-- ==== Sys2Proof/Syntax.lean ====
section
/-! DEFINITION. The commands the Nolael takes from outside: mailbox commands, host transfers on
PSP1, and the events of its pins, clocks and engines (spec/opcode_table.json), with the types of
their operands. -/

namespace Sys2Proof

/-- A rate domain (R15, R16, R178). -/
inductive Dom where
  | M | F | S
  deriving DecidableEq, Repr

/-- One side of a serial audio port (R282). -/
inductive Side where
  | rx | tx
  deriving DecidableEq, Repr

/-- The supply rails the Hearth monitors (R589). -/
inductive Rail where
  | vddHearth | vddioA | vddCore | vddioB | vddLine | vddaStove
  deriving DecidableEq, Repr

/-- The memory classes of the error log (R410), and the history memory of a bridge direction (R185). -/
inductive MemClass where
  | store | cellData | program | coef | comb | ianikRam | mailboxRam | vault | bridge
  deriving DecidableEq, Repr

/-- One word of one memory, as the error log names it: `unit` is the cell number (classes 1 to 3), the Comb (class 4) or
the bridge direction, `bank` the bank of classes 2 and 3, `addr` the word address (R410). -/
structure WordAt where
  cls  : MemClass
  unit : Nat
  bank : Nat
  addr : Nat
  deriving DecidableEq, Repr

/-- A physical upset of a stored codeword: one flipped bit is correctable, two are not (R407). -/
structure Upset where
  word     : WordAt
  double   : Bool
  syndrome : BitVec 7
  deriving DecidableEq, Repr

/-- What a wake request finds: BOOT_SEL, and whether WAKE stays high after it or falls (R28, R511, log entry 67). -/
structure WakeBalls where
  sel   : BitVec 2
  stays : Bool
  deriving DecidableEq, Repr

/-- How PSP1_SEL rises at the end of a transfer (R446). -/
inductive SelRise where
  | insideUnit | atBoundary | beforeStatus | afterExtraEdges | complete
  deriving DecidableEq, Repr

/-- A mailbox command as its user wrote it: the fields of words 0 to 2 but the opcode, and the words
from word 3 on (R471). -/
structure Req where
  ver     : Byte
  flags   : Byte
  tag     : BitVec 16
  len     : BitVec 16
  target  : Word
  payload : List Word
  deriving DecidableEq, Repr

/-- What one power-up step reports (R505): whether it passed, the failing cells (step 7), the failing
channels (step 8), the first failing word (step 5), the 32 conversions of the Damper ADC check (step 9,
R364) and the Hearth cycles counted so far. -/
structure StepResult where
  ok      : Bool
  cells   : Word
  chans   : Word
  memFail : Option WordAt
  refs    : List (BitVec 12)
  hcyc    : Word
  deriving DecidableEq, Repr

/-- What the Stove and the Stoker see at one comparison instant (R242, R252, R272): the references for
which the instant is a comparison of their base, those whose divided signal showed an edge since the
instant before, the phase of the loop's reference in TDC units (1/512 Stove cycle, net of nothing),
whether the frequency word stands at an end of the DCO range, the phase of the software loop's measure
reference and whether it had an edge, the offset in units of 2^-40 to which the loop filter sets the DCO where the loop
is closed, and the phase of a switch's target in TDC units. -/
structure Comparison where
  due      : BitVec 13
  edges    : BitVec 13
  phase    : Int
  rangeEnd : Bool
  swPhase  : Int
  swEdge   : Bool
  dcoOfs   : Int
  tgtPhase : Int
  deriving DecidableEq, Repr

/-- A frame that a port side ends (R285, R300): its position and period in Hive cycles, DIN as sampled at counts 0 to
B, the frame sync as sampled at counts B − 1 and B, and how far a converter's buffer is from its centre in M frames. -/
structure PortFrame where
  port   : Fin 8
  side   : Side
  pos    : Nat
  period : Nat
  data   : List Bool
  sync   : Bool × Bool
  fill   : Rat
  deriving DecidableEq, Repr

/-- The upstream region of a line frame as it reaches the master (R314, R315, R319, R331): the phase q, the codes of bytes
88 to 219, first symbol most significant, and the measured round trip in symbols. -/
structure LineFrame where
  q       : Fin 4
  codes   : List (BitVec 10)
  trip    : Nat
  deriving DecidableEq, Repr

Try it. Now copy each line of the entries that mentions "classes".

Exercise solution.
/-- The memory classes of the error log (R410), and the history memory of a bridge direction (R185). -/
/-- One word of one memory, as the error log names it: `unit` is the cell number (classes 1 to 3), the Comb (class 4) or
the bridge direction, `bank` the bank of classes 2 and 3, `addr` the word address (R410). -/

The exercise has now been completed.